In 2014, 2.6 percent of veterans wounded in the war in Iraq and Afghanistan returned missing an extremity or suffered injuries that required medical amputation…
by Katlyn Brinkley
The US Department of Veterans Affairs has begun experimenting with the use of 3D printing to create prosthetic limbs for amputee war veterans in a more efficient and personalized system, and San Antonio is home to one of these machines.
This year, the Veterans Affairs Center for Innovation has partnered with Stratasys, one of the leading corporations for 3D printing in the world. Together, these organizations are working to revive parts of the body that were once dead, or lost completely, for US Veterans.
Limb injuries have become more commonplace in surviving war veterans because of the evolution of body protection armor. As it becomes more advanced, soldiers can withstand shots to the body that would normally be fatal. Limb injuries, however, are sustainable, meaning soldiers can continue to live, even with a disability.
However, technology has anticipated these results at an equally rapid rate. Prosthetics are artificial structures created to replace lost body parts and restore functionality. While one of the earliest prosthetic inventions is thought to be a set of artificial toes in Egypt from 3000 BCE, modern-day amputees will be experiencing an entirely new era of artificial anatomy.

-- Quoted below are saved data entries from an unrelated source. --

-- ==== Sys2Proof/Machine/Lfo.lean ====
section
/-! DEFINITION. The per-channel LFO (`46_lfo.md`). -/

namespace Sys2Proof.Machine

/-- The wave of a phase counter (rule R204). -/
def lfoWave (cnt : Nat) : Int := if cnt < 64 then (cnt : Int) else 128 - (cnt : Int)

/-- The LFO output of a depth and a phase counter (rule R204). -/
def lfoOutput (mod : Byte) (cnt : Byte) : Byte := i8 (sar ((mod.toNat : Int) * lfoWave cnt.toNat) 6)

/-- The running arm: advance the phase, then compute the output (rules R203, R204). -/
def lfoRun (m : ModState) : ModState :=
  { m with lfoPhaseCounter := m.lfoPhaseCounter + m.lfoSpeed, modM := lfoOutput m.mod (m.lfoPhaseCounter + m.lfoSpeed) }

/-- `lfo_step(c)` on a channel's ModState (rule R205). -/
def lfoStep (m : ModState) : ModState :=
  if m.lfoSpeed = 0 ∨ m.mod = 0 then { m with modM := 0 }
  else if m.lfoDelayCountdown ≠ 0 then { m with lfoDelayCountdown := m.lfoDelayCountdown - 1 }
  else lfoRun m

/-- `lfo_step(c)` on a channel. -/
def lfoChannel (x : Channel) : Channel := { x with modState := lfoStep x.modState }

/-- `lfo_restart(ch)` (rule R121). -/
def lfoRestart (m : ModState) : ModState :=
  { m with lfoPhaseCounter := 0, lfoDelayCountdown := m.lfoDelay }

end Sys2Proof.Machine
end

3D printing is the creation of artificial objects by 3D scanners using an additive process, which involves a machine that successively lays down layers of material on top of each other repeatedly. Ultimately, an object is built up from the layers’ cross-sections. The objects are fully customizable for individualized function and comfort for each user.
The U.S. Department of Veterans Affairs has been laying groundwork for the improvement of health support for returning veterans. The McGwire Hospital in Virginia has been innovating specifically for 3D printing. Stratasys has supplied five 3D printers to VA hospitals across the United States.
Central Texas is home to one of these five printers, located in San Antonio. The remaining four were installed in Seattle, Albuquerque, Boston and Orlando.
In 2014, 2.6 percent of veterans wounded in the war in Iraq and Afghanistan returned missing an extremity or suffered injuries that required medical amputation. The development of a customizable, faster outlet to prosthetics would vastly improve the quality of the artificial limbs as well as increase the rate at which people could receive them.
The effort to rehabilitate the minds, bodies, and lives of these soldiers is the motivation behind the commitment from the Department of Veterans Affairs and 3D printing corporations like Stratasys. 3D printing could be the future of prosthetics across all amputee injuries, beginning with improving the lives of war veterans.